**Work required:** How many of the lines below contain "order"? Reply with only that figure.

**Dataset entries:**
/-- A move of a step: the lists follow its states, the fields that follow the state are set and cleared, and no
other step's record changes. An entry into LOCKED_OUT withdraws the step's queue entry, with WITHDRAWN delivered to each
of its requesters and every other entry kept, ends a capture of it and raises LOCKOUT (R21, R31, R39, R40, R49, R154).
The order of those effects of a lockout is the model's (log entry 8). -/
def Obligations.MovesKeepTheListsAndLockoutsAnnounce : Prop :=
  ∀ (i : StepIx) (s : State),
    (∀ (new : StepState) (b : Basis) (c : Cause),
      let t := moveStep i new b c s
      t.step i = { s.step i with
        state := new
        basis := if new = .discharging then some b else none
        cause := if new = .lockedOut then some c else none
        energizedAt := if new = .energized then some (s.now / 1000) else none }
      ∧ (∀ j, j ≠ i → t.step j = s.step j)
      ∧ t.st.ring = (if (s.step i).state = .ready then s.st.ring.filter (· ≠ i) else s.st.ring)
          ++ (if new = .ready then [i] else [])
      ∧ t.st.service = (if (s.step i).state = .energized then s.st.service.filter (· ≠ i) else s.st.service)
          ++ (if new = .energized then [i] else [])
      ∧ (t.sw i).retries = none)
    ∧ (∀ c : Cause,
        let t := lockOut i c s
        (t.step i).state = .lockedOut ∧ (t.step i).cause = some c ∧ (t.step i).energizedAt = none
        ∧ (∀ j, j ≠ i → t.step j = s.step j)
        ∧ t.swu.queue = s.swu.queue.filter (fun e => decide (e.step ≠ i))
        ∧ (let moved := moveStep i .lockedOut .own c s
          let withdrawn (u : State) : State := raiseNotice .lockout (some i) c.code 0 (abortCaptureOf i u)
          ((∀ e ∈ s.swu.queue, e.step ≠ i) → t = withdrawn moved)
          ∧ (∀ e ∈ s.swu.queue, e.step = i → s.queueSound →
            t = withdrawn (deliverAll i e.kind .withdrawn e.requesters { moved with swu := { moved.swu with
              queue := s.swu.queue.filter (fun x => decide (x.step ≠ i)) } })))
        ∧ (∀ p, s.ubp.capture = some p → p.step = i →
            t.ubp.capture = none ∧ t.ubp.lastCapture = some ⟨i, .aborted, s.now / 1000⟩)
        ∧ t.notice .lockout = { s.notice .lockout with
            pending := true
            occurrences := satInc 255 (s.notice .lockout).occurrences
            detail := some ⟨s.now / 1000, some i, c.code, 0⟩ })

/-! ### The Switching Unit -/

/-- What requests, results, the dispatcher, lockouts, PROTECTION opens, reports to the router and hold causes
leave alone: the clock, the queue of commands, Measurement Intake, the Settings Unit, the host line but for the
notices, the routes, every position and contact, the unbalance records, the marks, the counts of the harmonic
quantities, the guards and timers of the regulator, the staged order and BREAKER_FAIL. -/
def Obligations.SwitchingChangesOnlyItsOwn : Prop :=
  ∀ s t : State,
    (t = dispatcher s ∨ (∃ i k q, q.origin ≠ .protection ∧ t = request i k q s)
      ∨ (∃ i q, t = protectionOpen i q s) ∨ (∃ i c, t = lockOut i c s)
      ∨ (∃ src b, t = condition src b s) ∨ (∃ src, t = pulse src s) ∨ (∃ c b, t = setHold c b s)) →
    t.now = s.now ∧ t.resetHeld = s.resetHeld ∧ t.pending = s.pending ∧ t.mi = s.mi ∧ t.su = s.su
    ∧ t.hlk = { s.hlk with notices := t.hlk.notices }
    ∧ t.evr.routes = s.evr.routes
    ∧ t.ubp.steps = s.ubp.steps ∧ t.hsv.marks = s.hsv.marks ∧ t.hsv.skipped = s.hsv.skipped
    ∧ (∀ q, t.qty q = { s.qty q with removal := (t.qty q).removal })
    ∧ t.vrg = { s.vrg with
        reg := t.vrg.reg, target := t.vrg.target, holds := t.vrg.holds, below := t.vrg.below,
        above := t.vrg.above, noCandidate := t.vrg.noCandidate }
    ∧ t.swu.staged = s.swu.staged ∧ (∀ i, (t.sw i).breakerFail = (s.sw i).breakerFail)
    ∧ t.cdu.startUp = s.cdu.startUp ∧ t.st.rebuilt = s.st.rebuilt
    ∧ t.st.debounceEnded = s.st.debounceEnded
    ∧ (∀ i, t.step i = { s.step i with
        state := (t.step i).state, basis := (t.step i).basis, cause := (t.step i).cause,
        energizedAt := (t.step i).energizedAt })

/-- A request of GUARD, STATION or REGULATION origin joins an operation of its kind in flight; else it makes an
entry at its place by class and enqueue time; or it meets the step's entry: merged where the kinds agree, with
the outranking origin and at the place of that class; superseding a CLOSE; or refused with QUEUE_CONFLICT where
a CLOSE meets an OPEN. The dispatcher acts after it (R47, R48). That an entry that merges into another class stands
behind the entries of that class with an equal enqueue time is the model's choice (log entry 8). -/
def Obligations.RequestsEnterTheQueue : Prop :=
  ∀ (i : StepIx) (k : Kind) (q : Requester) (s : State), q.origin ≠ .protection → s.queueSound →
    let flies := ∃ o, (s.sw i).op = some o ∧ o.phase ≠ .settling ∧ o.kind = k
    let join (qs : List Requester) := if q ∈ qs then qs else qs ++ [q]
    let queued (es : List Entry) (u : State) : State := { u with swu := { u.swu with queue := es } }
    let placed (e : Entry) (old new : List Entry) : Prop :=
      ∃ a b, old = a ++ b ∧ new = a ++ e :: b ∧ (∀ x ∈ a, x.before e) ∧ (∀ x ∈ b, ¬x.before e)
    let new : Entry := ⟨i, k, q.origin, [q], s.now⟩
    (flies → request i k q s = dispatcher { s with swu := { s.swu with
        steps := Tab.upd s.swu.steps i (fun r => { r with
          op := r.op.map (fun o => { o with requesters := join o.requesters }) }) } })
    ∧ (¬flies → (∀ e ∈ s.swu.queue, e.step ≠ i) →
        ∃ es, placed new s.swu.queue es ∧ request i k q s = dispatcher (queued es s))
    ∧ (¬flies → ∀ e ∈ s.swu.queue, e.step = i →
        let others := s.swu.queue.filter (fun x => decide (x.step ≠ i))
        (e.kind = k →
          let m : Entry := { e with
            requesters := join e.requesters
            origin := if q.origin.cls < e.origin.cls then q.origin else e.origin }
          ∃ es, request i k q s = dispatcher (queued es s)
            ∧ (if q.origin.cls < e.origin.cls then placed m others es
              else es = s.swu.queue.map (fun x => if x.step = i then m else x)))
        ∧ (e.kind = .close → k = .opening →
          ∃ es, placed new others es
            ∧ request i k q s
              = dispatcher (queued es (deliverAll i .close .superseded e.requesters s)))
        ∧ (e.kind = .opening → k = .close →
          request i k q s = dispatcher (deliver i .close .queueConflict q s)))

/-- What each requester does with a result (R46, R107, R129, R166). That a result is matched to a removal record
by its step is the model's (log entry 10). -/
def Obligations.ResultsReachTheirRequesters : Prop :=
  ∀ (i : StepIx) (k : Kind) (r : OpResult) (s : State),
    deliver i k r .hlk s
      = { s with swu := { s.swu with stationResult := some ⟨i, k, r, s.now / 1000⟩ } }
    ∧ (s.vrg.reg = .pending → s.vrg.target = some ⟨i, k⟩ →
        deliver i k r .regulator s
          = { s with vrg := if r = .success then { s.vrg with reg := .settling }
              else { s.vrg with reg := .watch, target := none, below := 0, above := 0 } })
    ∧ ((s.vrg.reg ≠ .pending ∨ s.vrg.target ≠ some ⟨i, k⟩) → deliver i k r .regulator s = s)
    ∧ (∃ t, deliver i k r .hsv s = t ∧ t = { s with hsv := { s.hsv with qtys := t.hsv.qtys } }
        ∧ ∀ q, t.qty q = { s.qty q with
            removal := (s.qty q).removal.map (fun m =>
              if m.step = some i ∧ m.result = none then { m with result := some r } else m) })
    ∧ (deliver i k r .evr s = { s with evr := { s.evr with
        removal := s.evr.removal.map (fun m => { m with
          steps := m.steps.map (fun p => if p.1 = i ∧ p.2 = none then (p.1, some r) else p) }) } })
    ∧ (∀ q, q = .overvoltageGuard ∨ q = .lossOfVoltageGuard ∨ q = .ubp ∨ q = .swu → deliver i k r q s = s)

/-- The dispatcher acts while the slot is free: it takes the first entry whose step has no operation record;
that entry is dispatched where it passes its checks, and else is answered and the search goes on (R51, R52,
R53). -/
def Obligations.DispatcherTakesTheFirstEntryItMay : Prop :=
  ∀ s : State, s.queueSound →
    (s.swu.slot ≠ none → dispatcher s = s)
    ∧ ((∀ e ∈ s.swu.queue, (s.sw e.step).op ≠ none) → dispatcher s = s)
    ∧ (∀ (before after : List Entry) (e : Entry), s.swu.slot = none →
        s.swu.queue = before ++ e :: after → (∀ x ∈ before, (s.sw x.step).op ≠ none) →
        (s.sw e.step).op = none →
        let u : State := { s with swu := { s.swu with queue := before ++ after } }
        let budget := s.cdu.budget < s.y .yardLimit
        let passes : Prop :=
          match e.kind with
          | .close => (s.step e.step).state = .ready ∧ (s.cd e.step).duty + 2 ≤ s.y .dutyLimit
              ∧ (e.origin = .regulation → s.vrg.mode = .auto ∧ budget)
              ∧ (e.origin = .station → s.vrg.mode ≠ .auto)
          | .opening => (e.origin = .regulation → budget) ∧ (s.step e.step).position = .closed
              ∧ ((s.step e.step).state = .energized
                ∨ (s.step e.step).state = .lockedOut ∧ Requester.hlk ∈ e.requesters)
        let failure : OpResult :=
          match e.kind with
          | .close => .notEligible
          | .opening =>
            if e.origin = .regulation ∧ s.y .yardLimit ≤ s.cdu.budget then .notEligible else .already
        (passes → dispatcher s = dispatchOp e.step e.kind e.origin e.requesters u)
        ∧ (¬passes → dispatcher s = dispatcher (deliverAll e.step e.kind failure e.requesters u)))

**Exercise result:** 2